線の先の雲

 長らくブログを書かないと,実家が心配するので久しぶりに更新をしよう。

 この前の連休中,疲れがたまっていたせいだろうか,背中の筋肉痛がひどくなり長い頭痛が続いた。そんなこともあり,駄文やつぶやきの頻度を緩め,あらためて自分の周辺について考えていたのである。

 多くの研究者が「科研が書けん」と科研費申請書の作成で試行錯誤している最中,私は「果敢に書かん」と決めたかどうかは定かでないが,申請するための材料がない以上は書けないので,日々の授業と先のことを考えながら手近でやっている仕込み作業を黙々と続けていた。

 残りの時間をどこにフォーカスしていこうか。

 出発点はどこだったのかとたぐり寄せれば,子ども好きという自分に原点回帰する。

 次代を担う子ども達のために生きて死ぬこと。そこに帰着するのだろう。

 そのために学ぶべきことは多いと感じた。大学院へ進んだのは,そのためだった。

 それから小学校の教員になろうと,ずっとそう考えていた。
 
 
 残念ながら,そうはならなかった。

 このご時世,そうならなかった方が良かっただろうとあなたは言うかも知れない。

 そういう問題ではなく,私が何に思いを捧げてきたのかという点が大事なのである。

 救われてるのは,教員養成や教師教育の分野で同様な想いを持つ人々と関われること。

 唯一そのことだけが,私を大学につなぎ止めている。


 
 四国は徳島の地に引っ越しての生活が始まった。

 「地方」というものの善し悪しを少しずつ体感しながら,未来に思いをはせる。

 東京で暮らし始めてわかったことは,東京もローカルでしかないということだった。

 なのに,東京のローカルと四国のローカルに違いを感じる,それは一体何なのか。

 
 もちろんここには世界と通じる視点が欠けている。

 なぜ私たちは日本国内(あるいは日本語圏内)に閉じた思考に留まってしまうのか。

 あるいは,その閉じ方にローカルの差違が現れるということなのか。

 
 この場所にやってきたのも,ご縁があってのこと。

 喧騒を離れて,自分なりに考えを巡らしたい。
 

  
 先日は四国・愛媛に入試業務で出張。初めて松山に訪れた。

 確かY先生の故郷が愛媛だと聞いたことがあるが,それ以上根掘り菜掘り聞くこともしなかったので,ほとんど予備知識もない。司馬遼太郎の小説『坂の上の雲』の舞台となった場所で,年末にはNHKのドラマが始まるとか,道後温泉という場所があるという程度の知識でバスに飛び乗った。
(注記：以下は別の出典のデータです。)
theorem edgesLost_grows (ts : Nat) {s : State} (h : Grows a s) : Grows a (edgesLost ts s) := by
  unfold edgesLost; try dsimp only
  repeat' first
    | with_reducible (first
        | assumption | apply timeUpdate_grows | apply servoLost_grows)
    | simp only [grows_mk_iff] | split | intro _

theorem genlockSample_grows {s : State} (h : Grows a s) : Grows a (genlockSample s) := by
  unfold genlockSample; try dsimp only
  repeat' first
    | with_reducible (first
        | assumption | apply tally_grows | apply edgesLost_grows | apply timeUpdate_grows | apply servoSample_grows)
    | simp only [grows_mk_iff] | split | intro _

theorem execGenlockEdge_grows {s : State} (h : Grows a s) : OutGrows a (execGenlockEdge s) := by
  unfold execGenlockEdge; try dsimp only
  repeat' first
    | with_reducible (first
        | assumption | apply OutGrows.next | apply genlockSample_grows | apply capture__grows)
    | simp only [grows_mk_iff] | split | intro _

theorem execGenlockLoss_grows {s : State} (h : Grows a s) : OutGrows a (execGenlockLoss s) := by
  unfold execGenlockLoss; try dsimp only
  repeat' first
    | with_reducible (first
        | assumption | apply OutGrows.next | apply edgesLost_grows)
    | simp only [grows_mk_iff] | split | intro _

theorem ppsSample_grows {s : State} (h : Grows a s) : Grows a (ppsSample s) := by
  unfold ppsSample; try dsimp only
  repeat' first
    | with_reducible (first
        | assumption | apply triggerStep_grows | apply tally_grows | apply clockPut_grows | apply timeUpdate_grows
        | apply servoSample_grows)
    | simp only [grows_mk_iff] | split | intro _

theorem execPpsEdge_grows {s : State} (h : Grows a s) : OutGrows a (execPpsEdge s) := by
  unfold execPpsEdge; try dsimp only
  repeat' first
    | with_reducible (first
        | assumption | apply OutGrows.next | apply ppsSample_grows | apply capture__grows)
    | simp only [grows_mk_iff] | split | intro _

theorem execSetWtSeconds_grows (k : Pkt) {s : State} (h : Grows a s) : OutGrows a (execSetWtSeconds k s) := by
  unfold execSetWtSeconds; try dsimp only
  repeat' first
    | with_reducible (first
        | assumption | apply OutGrows.next | apply ResGrows.ok | apply ResGrows.err | apply ResGrows.later
        | apply plain_grows)
    | simp only [grows_mk_iff] | split | intro _

theorem execGetTime_grows (k : Pkt) {s : State} (h : Grows a s) : OutGrows a (execGetTime k s) := by
  unfold execGetTime; try dsimp only
  repeat' first
    | with_reducible (first
        | assumption | apply OutGrows.next | apply ResGrows.ok | apply ResGrows.err | apply ResGrows.later
        | apply plain_grows)
    | simp only [grows_mk_iff] | split | intro _

theorem timSnap_grows {s : State} (h : Grows a s) : Grows a (timSnap s) := by
  unfold timSnap; try dsimp only
  repeat' first | with_reducible (first | assumption | apply setF_grows) | simp only [grows_mk_iff] | split | intro _

theorem execTimSnapGo_grows (q : Nat) (v : Word) {s : State} (h : Grows a s) : OutGrows a (execTimSnapGo q v s) := by
  unfold execTimSnapGo; try dsimp only
  repeat' first
    | with_reducible (first
        | assumption | apply OutGrows.next | apply access_grows | apply timSnap_grows)
    | simp only [grows_mk_iff] | split | intro _

theorem cadenceApply_grows (l : List Byte) {t0 : State} (h : Grows a t0) : ExGrows a (cadenceApply l t0) := by
  unfold cadenceApply; try dsimp only
  repeat' first
    | with_reducible (first
        | assumption | apply ExGrows.ok | apply ExGrows.error | apply promoteParams_grows | apply setItem_grows
        | apply holdParams_grows)
    | simp only [grows_mk_iff] | split | intro _

theorem execSetCadence_grows (k : Pkt) {s : State} (h : Grows a s) : OutGrows a (execSetCadence k s) := by
  unfold execSetCadence; try dsimp only
  repeat' first
    | with_reducible (first
        | assumption | apply OutGrows.next | apply ResGrows.ok | apply ResGrows.err | apply ResGrows.later
        | apply plain_grows | apply resOf_grows | apply cadenceApply_grows
        | refine ExGrows.of ?_ (by with_reducible assumption))
    | simp only [grows_mk_iff] | split | intro _

theorem timCtrlChanged_grows (old : State) {s : State} (h : Grows a s) : Grows a (timCtrlChanged old s) := by
  unfold timCtrlChanged; try dsimp only
  repeat' first
    | with_reducible (first
        | assumption | apply masterWt_grows | apply offerChange_grows | apply chooseSource_grows | apply elect_grows)
    | simp only [grows_mk_iff] | split | intro _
 徳島と比べて街が賑やかだった。商業施設や小売店舗が集まり賑やかなアーケードを中心とした街の配置が成り立っているおかげだろう。とはいえ,地元の人たちには都会だという意識はないようで,ここも次第に沈みゆく地方の一つでしかない雰囲気を醸し出す。

 旅先でひとりのんびり歩くといろいろなことを考える。泊まりの夜に真っ暗な東雲神社,帰り際に道後温泉や坂の上の雲ミュージアムを足早に訪れたりもした。かつての若者が立身出世のために上京し,国を動かしていく物語。それがいま,グローバルな時空を舞台に展開し,全世界を動かす物語として語られているのだろうか。しかし,それは単に情報ノードとして接続することを意味しているのだろうか。

 日本最古の温泉につかりながら,未来のことなど考える。贅沢だ。